Dismissed solution ideas (after case 4): DRBD9? Commercial support?
...
Unfortunately kernel 3.16 fell victim to someone trying to "fix" the VLAN encapsulation. In fact that fix made the kernel drop packets occationally enough to render this kernel unusable.
Other ideas
Out of, kind of.
...
Probable Solution
Fixing drbd_main.c rg. Kernels 4.0+
We finally entrusted a Kernel specialist, Richard Weinberger from Sigma-Star.at.
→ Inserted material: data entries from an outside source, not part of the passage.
-- ==== Sys2Proof/Machine/DmvOps.lean ====
section
/-! DEFINITION. The Data Mover's accesses, descriptors and migrations (chapter 14). -/

namespace Sys2Proof.Machine

/-! ## Descriptors (Table 14-5) -/

def Desc.w (x : Desc) (i : Nat) : W64 := x.words.getD i 0
def Desc.op (x : Desc) : Nat := bits (x.w 0) 0 8
def Desc.irq (x : Desc) : Bool := bits (x.w 0) 8 1 = 1
def Desc.nt (x : Desc) : Bool := bits (x.w 0) 9 1 = 1
def Desc.nocpl (x : Desc) : Bool := bits (x.w 0) 10 1 = 1
def Desc.tagField (x : Desc) : Nat := bits (x.w 0) 32 32
def Desc.srcA (x : Desc) : Nat := (x.w 1).toNat
def Desc.dstA (x : Desc) : Nat := (x.w 2).toNat
def Desc.len (x : Desc) : Nat := bits (x.w 3) 0 32
def Desc.aop (x : Desc) : Nat := bits (x.w 3) 32 4
def Desc.opA (x : Desc) (n : Nat) : Bytes := leBytes n ((x.w 4).toNat + (x.w 5).toNat * 2 ^ 64)
def Desc.opB (x : Desc) (n : Nat) : Bytes := leBytes n ((x.w 6).toNat + (x.w 7).toNat * 2 ^ 64)

/-- Status codes (Table 14-8). -/
def stOk : Nat := 0
def stBarrier : Nat := 1
def stDenied : Nat := 2
def stDecode : Nat := 3
def stWrite : Nat := 4
def stPoison : Nat := 5
def stRules : Nat := 6
def stInvalid : Nat := 7
def stAlign : Nat := 8
def stNotPriv : Nat := 9
def stMoveRefused : Nat := 0xA
def stMoveLimit : Nat := 0xB
def stMigrate : Nat := 0xC
def stFetch : Nat := 0xD
def stReadFailed : Nat := 0xE

/-- Operations that use LEN. -/
def opUsesLen (o : Nat) : Bool := 1 ≤ o && o ≤ 4
def opBarrier (o : Nat) : Bool := 8 ≤ o && o ≤ 0xA
/-- Operations whose accesses a BARRIER_LD, a BARRIER_ST holds. -/
def opReads (o : Nat) : Bool := [1, 3, 4, 5, 6, 7].contains o
def opWrites (o : Nat) : Bool := [1, 2, 5, 6, 7].contains o

def overlaps (a n b k : Nat) : Bool := a < b + k && b < a + n

/-- R474 to R476: the descriptor ends at once with this status. (DESIGN CHOICE, log entry 91) -/
def Desc.malformed (x : Desc) : Option Nat :=
  if bits (x.w 0) 11 21 ≠ 0 || bits (x.w 3) 36 28 ≠ 0 then some stInvalid
  else if opUsesLen x.op && (x.len < 1 || x.len > 2 ^ 30) then some stInvalid
  else if x.op = 1 && overlaps x.srcA x.len x.dstA x.len then some stInvalid
  else if x.op = 5 && x.aop > 2 then some stInvalid
  else if x.op = 5 && x.dstA % 8 ≠ 0 then some stAlign
  else if x.op = 6 && (x.dstA % 16 ≠ 0 || x.srcA % 16 ≠ 0) then some stAlign
  else none

/-- A record is written for the descriptor's end (NOCPL). -/
def Desc.recordDue (x : Desc) : Bool := !x.nocpl || x.status ≠ stOk || x.aborted

/-- A range cut at 64-byte boundaries: address, offset in the range, length of each piece. -/
def pieces (a len : Nat) : List (Nat × Nat × Nat) :=
  if len = 0 then []
  else (List.range ((a + len - 1) / 64 - a / 64 + 1)).map fun i =>
    let lo := max a (64 * (a / 64 + i))
    let hi := min (a + len) (64 * (a / 64 + i + 1))
    (lo, lo - a, hi - lo)

/-! ## Queues: states and requesters -/

def Dev.qWho (d : Dev) (q : Nat) : Who := { dom := some (d.q q cDomain), req := some (.queue q) }
/-- The page in which a queue's faults are raised. -/
def Dev.qPage (d : Dev) (q : Nat) : Nat := 4 * d.q q cEslice
def Dev.qRaise (d : Dev) (q : Nat) (f : FSrc) : Dev := d.raise f (d.qPage q) (d.qWho q)

/-- Queue `q`'s context is on chip (R465). -/
def Dev.cached (d : Dev) (q : Nat) : Bool := d.ldr.ctxLru.contains q

/-! ## Checks and ways of an access (R30, R473, R475, R507) -/

inductive Way | up | dec (x : Dec) | bad
  deriving DecidableEq, Repr

/-- Where an address of a queue leads, under epoch `e` of VCS `u`. -/
def Dev.wayOf (d : Dev) (e u a : Nat) : Way :=
  match d.decode e u a with
  | some x => if x.hdm.fenced then .bad else .dec x
  | none =>
    if (List.range 32).any fun i => let x := d.hdm e u i; x.v && x.lo ≤ a && a < x.lo + x.bytes then .bad else .up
We believe that his 0001-drbd-Fix-kernel_sendmsg-usage.patch solves the problem for Kernels 4.0 to 4.9 and have included this in our drbd8-dkms package (See Debian jessie builds of DKMSed upstream DRBD8 Kernel Module and the debian repository's pool directory http://deb.clazzes.org/debian/pool/jessie-drbdpkg-8/).
Kernel 4.10 will get a rewrite of that code and should solve the problem once and for all for everybody.
Conclusion
DRBD is faulty with Kernels 4.0-4.9.
Linbit didn't believe it and didn't care.
We had a professional kernel developer fix it.